The following data has a line with "s.pending := rfl" and a line with "s.corrs := rfl". Write out exactly those lines and all the lines between them.

Collected data entries
******************************
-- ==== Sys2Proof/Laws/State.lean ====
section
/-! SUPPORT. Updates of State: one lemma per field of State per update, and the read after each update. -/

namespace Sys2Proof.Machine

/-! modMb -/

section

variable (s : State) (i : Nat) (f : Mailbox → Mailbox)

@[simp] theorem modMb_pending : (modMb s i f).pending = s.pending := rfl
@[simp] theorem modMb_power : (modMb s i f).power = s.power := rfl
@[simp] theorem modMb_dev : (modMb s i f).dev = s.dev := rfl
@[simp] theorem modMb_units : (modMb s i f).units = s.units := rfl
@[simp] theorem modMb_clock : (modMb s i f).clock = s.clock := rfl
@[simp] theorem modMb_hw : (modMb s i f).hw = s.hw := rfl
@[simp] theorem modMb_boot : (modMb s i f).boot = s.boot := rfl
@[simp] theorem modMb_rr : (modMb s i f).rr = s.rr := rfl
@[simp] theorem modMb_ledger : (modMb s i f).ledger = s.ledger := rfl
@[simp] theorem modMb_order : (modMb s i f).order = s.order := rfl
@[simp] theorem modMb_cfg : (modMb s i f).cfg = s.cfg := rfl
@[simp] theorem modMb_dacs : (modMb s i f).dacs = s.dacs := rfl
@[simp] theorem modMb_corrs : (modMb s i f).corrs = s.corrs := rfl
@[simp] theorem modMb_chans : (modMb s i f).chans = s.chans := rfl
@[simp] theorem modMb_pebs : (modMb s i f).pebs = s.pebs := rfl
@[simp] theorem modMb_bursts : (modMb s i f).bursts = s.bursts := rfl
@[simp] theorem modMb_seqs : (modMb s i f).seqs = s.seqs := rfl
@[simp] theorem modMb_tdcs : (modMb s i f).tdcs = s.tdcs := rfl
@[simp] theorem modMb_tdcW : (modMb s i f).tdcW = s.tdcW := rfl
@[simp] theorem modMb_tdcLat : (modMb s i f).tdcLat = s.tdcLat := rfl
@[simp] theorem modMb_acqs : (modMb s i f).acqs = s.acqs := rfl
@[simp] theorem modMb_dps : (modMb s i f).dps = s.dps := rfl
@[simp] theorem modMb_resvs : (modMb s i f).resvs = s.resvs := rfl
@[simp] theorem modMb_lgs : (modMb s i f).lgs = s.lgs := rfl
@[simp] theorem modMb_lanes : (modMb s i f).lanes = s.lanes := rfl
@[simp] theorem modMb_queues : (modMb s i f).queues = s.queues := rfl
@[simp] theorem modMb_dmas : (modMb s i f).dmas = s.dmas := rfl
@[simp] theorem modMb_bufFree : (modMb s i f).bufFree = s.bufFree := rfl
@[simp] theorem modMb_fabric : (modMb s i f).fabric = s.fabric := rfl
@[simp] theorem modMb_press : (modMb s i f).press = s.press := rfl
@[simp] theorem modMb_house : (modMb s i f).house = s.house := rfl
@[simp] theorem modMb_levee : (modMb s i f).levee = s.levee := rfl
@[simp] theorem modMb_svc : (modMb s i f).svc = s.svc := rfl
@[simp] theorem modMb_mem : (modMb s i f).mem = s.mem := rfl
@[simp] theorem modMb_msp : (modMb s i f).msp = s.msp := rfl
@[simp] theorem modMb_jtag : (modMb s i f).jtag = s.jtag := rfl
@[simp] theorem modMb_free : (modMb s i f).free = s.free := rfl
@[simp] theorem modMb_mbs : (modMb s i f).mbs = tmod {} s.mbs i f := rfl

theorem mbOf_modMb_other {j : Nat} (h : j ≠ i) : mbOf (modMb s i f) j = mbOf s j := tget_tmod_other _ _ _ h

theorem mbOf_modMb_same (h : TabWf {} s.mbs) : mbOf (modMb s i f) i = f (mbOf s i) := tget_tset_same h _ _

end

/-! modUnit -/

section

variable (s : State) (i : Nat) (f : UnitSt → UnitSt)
******************************
● SOLVED EXERCISE
@[simp] theorem modMb_pending : (modMb s i f).pending = s.pending := rfl
@[simp] theorem modMb_power : (modMb s i f).power = s.power := rfl
@[simp] theorem modMb_dev : (modMb s i f).dev = s.dev := rfl
@[simp] theorem modMb_units : (modMb s i f).units = s.units := rfl
@[simp] theorem modMb_clock : (modMb s i f).clock = s.clock := rfl
@[simp] theorem modMb_hw : (modMb s i f).hw = s.hw := rfl
@[simp] theorem modMb_boot : (modMb s i f).boot = s.boot := rfl
@[simp] theorem modMb_rr : (modMb s i f).rr = s.rr := rfl
@[simp] theorem modMb_ledger : (modMb s i f).ledger = s.ledger := rfl
@[simp] theorem modMb_order : (modMb s i f).order = s.order := rfl
@[simp] theorem modMb_cfg : (modMb s i f).cfg = s.cfg := rfl
@[simp] theorem modMb_dacs : (modMb s i f).dacs = s.dacs := rfl
@[simp] theorem modMb_corrs : (modMb s i f).corrs = s.corrs := rfl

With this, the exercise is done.